DOMINGO XXXII del TIEMPO ORDINARIO. I Reyes 17, 10-16 ; Marcos 12, 38-44

Horno primitivo

VIUDAS


Uno de los logros más sibilinos de nuestra sociedad ha sido el de diluir de tal manera las responsabilidades que no se pueda señalar a nadie como culpable único de cualquier extravío, sino que en cada desenfreno, como en la lotería, todos tenemos una participación. Vivimos una nueva Fuenteobejuna con el comendador ajusticiado y el pueblo entero manchado de sangre.

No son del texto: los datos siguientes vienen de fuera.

-- ==== Sys2Proof/Proofs/WingKept.lean ====
section
/-! PROOF. The invariants of the yard at the level of the whole state, and the wing's entries and arrivals (chapter 10). -/

namespace Sys2Proof.Machine

open Sys2Proof

-- Default arguments given by tactics wait for the kernel: one theorem at a time, so that few wait at once.
set_option Elab.async false

variable {m : Kind} {e e' : Env} {y : Yard} {s t : State}

/-- An invariant holds of a state's yard, with the settings and the wing state as they are. -/
def HoldsAt (m : Kind) (s : State) : Prop := Holds m (envOf s) s.yard

/-- The surroundings become others: the geometry one in which the listed cells lie, the idle timeout one in its range. -/
theorem Holds.toEnv (h : Holds m e y) (hg : IfLists m (GeometryFits e'.cfg.geometry))
    (hcells : IfPlaces m fun _ _ => ∀ k c, kget y.cells k = some c →
      ∃ a, cellOfCode k = some a ∧ inGeometry e'.cfg.geometry a = true)
    (hi : 30 ≤ e.cfg.idleTimeout → 30 ≤ e'.cfg.idleTimeout) (hw : e'.wing = .standby → e.wing = .standby) :
    Holds m e' y := by
  have tables : GeometryFits e'.cfg.geometry → Tables e y → Tables e' y := fun hg ht =>
    ⟨ht.cells, ht.bins, hg, ht.outbox, ht.orders, ht.trays, ht.placements⟩
  refine ⟨h.journal, ?_⟩
  cases m with
  | lists => exact tables hg h.yard
  | places =>
    have hp := h.placed
    exact ⟨tables hg h.tables, hp.delivery, hp.returns, hp.one, hp.there, hp.noCell, hp.stored, hcells, hp.allowed⟩
  | numbers => exact h.yard
  | sessions => exact ⟨hi h.yard.timeout, fun h' => h.yard.rest (hw h')⟩

/-- The idle timeout, where the geometry stays, may change within its range. -/
theorem Holds.env (h : Holds m e y) (hg : e'.cfg.geometry = e.cfg.geometry)
    (hi : 30 ≤ e.cfg.idleTimeout → 30 ≤ e'.cfg.idleTimeout) (hw : e'.wing = .standby → e.wing = .standby) :
    Holds m e' y := by
  refine h.toEnv (hg ▸ h.geometryFits) ?_ hi hw
  cases m with
  | places => exact hg ▸ h.placed.within
  | _ => trivial

namespace HoldsAt

theorem onYard (h : HoldsAt m s) {f : Env → Yard → Yard} (hf : ∀ {e y}, Holds m e y → Holds m e (f e y)) :
    HoldsAt m (onYard f s) := hf h

theorem setYard (h : HoldsAt m s) {f : Yard → Yard} (hf : ∀ {e y}, Holds m e y → Holds m e (f y)) :
    HoldsAt m { s with yard := f s.yard } := hf h

theorem setLink (h : HoldsAt m s) (k : Link) : HoldsAt m { s with link := k } := h

theorem modSweep (h : HoldsAt m s) (f : Sweep → Sweep) : HoldsAt m (modSweep f s) := h

theorem modWing (h : HoldsAt m s) {f : Wing → Wing} (hf : (f s.wing).st = .standby → s.wing.st = .standby := by exact fun h => h) :
    HoldsAt m (modWing f s) := h.env rfl id hf

theorem notifyS (h : HoldsAt m s) (k : NoticeKind) (l : List Fld) : HoldsAt m (notifyS k l s) := h.onYard fun h => h.notify k l

theorem answer (h : HoldsAt m s) (id : Nat) (c : ReplyCode) (l : List Fld) : HoldsAt m (answer id c l s) := h

theorem foldl {α : Type} {f : State → α → State} (h : HoldsAt m s) (l : List α)
    (hf : ∀ t x, HoldsAt m t → HoldsAt m (f t x)) : HoldsAt m (l.foldl f s) := by
  induction l generalizing s with
  | nil => exact h
  | cons x t ih => exact ih (hf s x h)

theorem eachStation (h : HoldsAt m s) {f : Env → Station → Yard → Yard}
    (hf : ∀ {e y} st, Holds m e y → Holds m e (f e st y)) : HoldsAt m (eachStation f s) :=
  h.onYard fun h => h.foldl _ fun _ st _ h => hf st h

theorem eachAisleOf (h : HoldsAt m s) {f : Env → Aisle → Yard → Yard}
    (hf : ∀ {e y} a, Holds m e y → Holds m e (f e a y)) :
    HoldsAt m (Machine.onYard (fun e y => aisles.foldl (fun y a => f e a y) y) s) :=
  h.onYard fun h => h.foldl _ fun _ a _ h => hf a h

/-! ## Notices and incidents -/

theorem noticeState (h : HoldsAt m s) (a b : WingSt) : HoldsAt m (noticeState a b s) := h.notifyS _ _

theorem incidentUpdate (h : HoldsAt m s) (l : List Fld) : HoldsAt m (incidentUpdate l s) := h.notifyS _ _

theorem modIncident (h : HoldsAt m s) (f : Incident → Incident) : HoldsAt m (modIncident f s) := h.modWing

theorem setWing (h : HoldsAt m s) {st : WingSt} (hst : st ≠ .standby) : HoldsAt m (setWing st s) := by
  unfold Machine.setWing
  extract_lets before ids withdrawn t
  have ht : HoldsAt m t := ((h.modWing (f := fun w => { w with st := st }) fun h => absurd h hst).noticeState before st).modSweep keepRunning
  split
  · exact ht.foldl _ fun _ id h => h.answer id .busy []
  · exact ht

theorem openIncident (h : HoldsAt m s) (src : Source) (l : Level) : HoldsAt m (openIncident src l s) := by
  unfold Machine.openIncident
  extract_lets no now r t u
  have ht : HoldsAt m t := h.modWing
  have hu : HoldsAt m u := ht.setYard fun h => h.ctlRequest (Plain.ok (w := .incident no) (fun v => by simp) m)
  exact hu.incidentUpdate _

theorem recordTrigger (h : HoldsAt m s) (src : Source) (l : Level) : HoldsAt m (recordTrigger src l s) := by
  unfold Machine.recordTrigger
  split
  · exact h
  · split
    · dsimp only
      split
      · exact (h.modIncident _).incidentUpdate _
      · exact (h.modIncident _).incidentUpdate _
    · exact h

theorem closeIncident (h : HoldsAt m s) : HoldsAt m (closeIncident s) := by
  unfold Machine.closeIncident
  split
  · exact h
  · split
    · exact (h.modIncident _).incidentUpdate _
    · exact h

theorem obstruct (h : HoldsAt m s) : HoldsAt m (obstruct s) := by
  unfold Machine.obstruct
  split
  · exact h
  · exact (h.modIncident _).incidentUpdate _

/-! ## Entries -/

theorem dropUnreported (h : HoldsAt m s) (hw : m.Whole) : HoldsAt m (dropUnreported s) :=
  h.onYard fun h => h.foldl _ fun _ a _ h => by
    split
    · exact h
    · exact h.carrierOffline hw a

theorem enterNormal (h : HoldsAt m s) : HoldsAt m (enterNormal s) := by
  unfold Machine.enterNormal
  extract_lets t u
  have ht : HoldsAt m t := (h.modWing (f := dropTimers)).setWing (by simp)
  have hu : HoldsAt m u := ht.eachAisleOf fun a h => h.resumeCarrier a
  exact (hu.eachStation fun st h => h.putOffExpiries st).eachStation fun st h => h.levelEdge st

theorem returnNormal (h : HoldsAt m s) : HoldsAt m (returnNormal s) := h.closeIncident.enterNormal

theorem followClearing (h : HoldsAt m s) : HoldsAt m (followClearing s) := by
  unfold Machine.followClearing
  split
  · split
    · exact h
    · exact h.setWing (by simp)
  · split
    · split
      · exact h.returnNormal
      · exact h.setWing (by simp)
    · exact h
  · exact h

theorem startHoldTimer (h : HoldsAt m s) : HoldsAt m (startHoldTimer s) := h.modWing

theorem enterHold (h : HoldsAt m s) : HoldsAt m (enterHold s) := by
  unfold Machine.enterHold
  extract_lets t u inside list v w x
  have ht : HoldsAt m t := (h.modWing (f := dropTimers)).setWing (by simp)
  have hu : HoldsAt m u := ht.onYard fun h => (h.foldl _ fun _ a _ h => h.holdCarrier a).foldl _ fun _ st _ h => h.demandEnd st
  have hv : HoldsAt m v := by
    unfold v
    split
    · exact hu.obstruct
    · exact hu
  have hw : HoldsAt m w := by
    unfold w
    split
    · exact hv
    · exact hv.startHoldTimer
  have hx : HoldsAt m x := (hw.modWing (f := fun w => { w with clearing := list })).followClearing
  exact hx.onYard fun h => h.foldl _ fun _ p _ h => by
    split
    · exact h.clearMove _
    · exact h

theorem syncClearing (h : HoldsAt m s) (p : Aisle × ClearCond) : HoldsAt m (syncClearing s p) := by
  unfold Machine.syncClearing
  extract_lets drop
  have hdrop : HoldsAt m (drop s) := h.modWing
  split
  · exact h
  · split
    · exact hdrop.obstruct
    · exact hdrop
  · exact (h.modWing (f := fun w => { w with clearing := w.clearing.map fun q => if q.1 = p.1 then (q.1, .requested) else q })).onYard fun h => h.clearMove p.1

theorem clearingSync (h : HoldsAt m s) : HoldsAt m (clearingSync s) := by
  have hfold : HoldsAt m (s.wing.clearing.foldl Machine.syncClearing s) := h.foldl _ fun _ p h => h.syncClearing p
  unfold Machine.clearingSync
  split
  · exact hfold.followClearing
  · exact hfold.followClearing
  · exact h

theorem completeIncident (h : HoldsAt m s) (before : Yard) : HoldsAt m (completeIncident before s) :=
  (h.modIncident _).incidentUpdate _

theorem enterSealing (h : HoldsAt m s) (hw : m.Whole) (halt : Bool) : HoldsAt m (enterSealing halt s) := by
  unfold Machine.enterSealing
  extract_lets before a b c d f g i k
  have ha : HoldsAt m a := (h.modWing (f := fun w => { dropTimers w with halt := halt, drvPwr := false, shutClose := true })).setWing (by simp)
  have hb : HoldsAt m b := ha.eachStation fun st h => h.demandEnd st
  have hc : HoldsAt m c := by
    unfold c
    split
    · exact hb.onYard fun h => ((h.foldl _ fun _ a _ h => h.haltCarrier hw a).send _).send _
    · exact hb
  have hd : HoldsAt m d := hc.onYard fun h => h.foldl _ fun _ a _ h => (h.powerCut hw a).dropRequest a
  have hf : HoldsAt m f := hd.onYard fun h => (h.lineHalted .delivery).lineHalted .ret
  have hg : HoldsAt m g := hf.setYard fun h => h.ctlRequest (Plain.ok (fun v => by simp) m)
  have hi : HoldsAt m i := by
    unfold i
    split
    · exact hg.setYard fun h => h.ctlRequest (Plain.ok (fun v => by simp) m)
    · exact hg
  exact (hi.completeIncident before).setYard fun h => h.beginSealing

theorem enterSealed (h : HoldsAt m s) (r : FlushResult) : HoldsAt m (enterSealed r s) :=
  ((h.modIncident _).incidentUpdate _).setWing (by simp)

theorem enterParking (h : HoldsAt m s) : HoldsAt m (enterParking s) := by
  unfold Machine.enterParking
  extract_lets a b c
  have ha : HoldsAt m a := (h.modWing (f := fun w => { dropTimers w with parkTimer := some s.cfg.fire.parkDeadline })).setWing (by simp)
  have hb : HoldsAt m b := ha.eachStation fun st h => h.demandEnd st
  have hc : HoldsAt m c := hb.eachAisleOf fun a h => h.dropRequest a
  exact hc.eachAisleOf fun a h => h.parkCarrier a

theorem parkingSync (h : HoldsAt m s) (hw : m.Whole) : HoldsAt m (parkingSync s) := by
  unfold Machine.parkingSync
  split
  · exact h.enterSealing hw false
  · exact h

/-! ## Arrivals -/

theorem riseNormal (h : HoldsAt m s) (hw : m.Whole) (l : Level) : HoldsAt m (riseNormal l s) := by
  cases l with
  | hold => exact h.enterHold
  | park => exact h.enterParking
  | trip => exact h.enterSealing hw true
  | none => exact h

theorem riseRestarting (h : HoldsAt m s) (hw : m.Whole) (l : Level) : HoldsAt m (riseRestarting l s) := by
  have hd := h.dropUnreported hw
  cases l with
  | hold => exact hd.enterHold
  | park => exact hd.enterSealing hw false
  | trip => exact hd.enterSealing hw true
  | none => exact hd

theorem holdTimerSync (h : HoldsAt m s) (was now : Bool) : HoldsAt m (holdTimerSync was now s) := by
  unfold Machine.holdTimerSync
  split
  · exact h.startHoldTimer
  · split
    · exact h.modWing
    · exact h

theorem arrivalActs (h : HoldsAt m s) (hw : m.Whole) (src : Source) (rise : Option Level) (old new : Level) (was now : Bool) :
    HoldsAt m (arrivalActs src rise old new was now s) := by
  unfold Machine.arrivalActs
  extract_lets up traced
  have htraced : HoldsAt m traced := by
    unfold traced
    split
    · exact h.recordTrigger src _
    · exact h
  have hopen := h.openIncident src new
  split
  · split
    · exact hopen.enterSealing hw _
    · split
      · exact h.noticeState _ _
      · exact h
  · split
    · exact hopen.riseNormal hw new
    · exact h
  · split
    · exact htraced.enterParking
    · split
      · exact htraced.enterSealing hw true
      · exact htraced.holdTimerSync was now
  · split
    · exact htraced.enterParking
    · split
      · exact htraced.enterSealing hw true
      · exact htraced.holdTimerSync was now
  · split
    · exact htraced.enterSealing hw true
    · exact htraced
  · exact htraced
  · exact htraced
  · split
    · exact hopen.riseRestarting hw new
    · exact h

theorem arrival (h : HoldsAt m s) (hw : m.Whole) (src : Source) (rise : Option Level) : HoldsAt m (arrival src rise s) :=
  (h.modWing (f := fun w => { w with cause := _, holdCause := _ })).arrivalActs hw _ _ _ _ _ _

theorem panelArrives (h : HoldsAt m s) (hw : m.Whole) (i : PanelInput) (high : Bool) : HoldsAt m (panelArrives i high s) := by
  unfold Machine.panelArrives
  split
  · exact h
  · exact (h.modWing (f := fun w => { w with panel := setPanel w.panel i high })).arrival hw _ _

/-! ## What follows every command -/

theorem journalGo (h : HoldsAt m s) : HoldsAt m (journalGo s) :=
  (h.onYard fun h => h.takeMarks).setYard fun h => h.modJournal fun hj => hj.beginWrite _

theorem transmit (h : HoldsAt m s) : HoldsAt m (transmit s) := by
  unfold Machine.transmit
  split
  · exact h
  · split
    · exact h.setLink _
    · split
      · exact h.setLink _
      · split
        · exact Holds.light h { places := fun _ p hp => by cases p <;> exact hp }
        · exact h

theorem outputsSync (h : HoldsAt m s) : HoldsAt m (outputsSync s) := h.modWing

theorem finish (h : HoldsAt m s) (hw : m.Whole) : HoldsAt m (finish s) := by
  unfold Machine.finish
  extract_lets t u
  have ht : HoldsAt m t := h.clearingSync.parkingSync hw
  have hu : HoldsAt m u := ht.onYard fun h => h.takeMarks.settle.syncDisplays
  exact hu.journalGo.outputsSync.transmit

end HoldsAt
end Sys2Proof.Machine
end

Los desahucios y los suicidios de estos días ponen de relieve que, cuando se juntan los egoísmos, mueren las esperanzas. Aquí, entre todos, hemos matado a los muertos y, como a la viuda de Sarepta, a muchos sólo les queda un puñado de harina y unas lágrimas de aceite para alargar un poco de tiempo su desventura.

Dos viudas nos muestra hoy la Sagrada Escritura como ejemplo de generosidad y de abandono.

La viuda del libro de los Reyes recibe a un profeta Elías perseguido por el rey Acaz, que había predicho sequía para su pueblo  a causa de su desdichado gobierno. En lugar de transformarse el rey para que pudiera cambiarse el bienestar de sus gentes, culpa al profeta de su desgracia y le persigue... Exhausto, encuentra a esta mujer que le da lo único que posee y a la que, por su actitud, nunca le ha de faltar aceite en su alcuza ni grano en su granero. El profeta se lo pide en nombre de Dios y, en nombre de Dios, le llega para siempre la abundancia.

En el evangelio de san Marcos, Jesucristo propone a los escribas como ejemplo a otra viuda sin recursos que echa en el cepillo del templo toda su pobreza, que es a la vez, también, su  mejor manera de entregar la vida...

Santa Teresa de Jesús, desde la sabiduría de lo sencillo, nos dice que sólo puede uno decir que da cuando le duele. Y, por experiencia, podemos añadir que, cuando se da hasta que duele, al otro se le achican sus necesidades. Porque dar sólo lo que sobra es seguir empobreciéndonos juntos, con el corazón mirando a otro destino, sin candela, sin espejos y sin que pueda llegarnos esa única luz que nos permita reconocer el paraíso.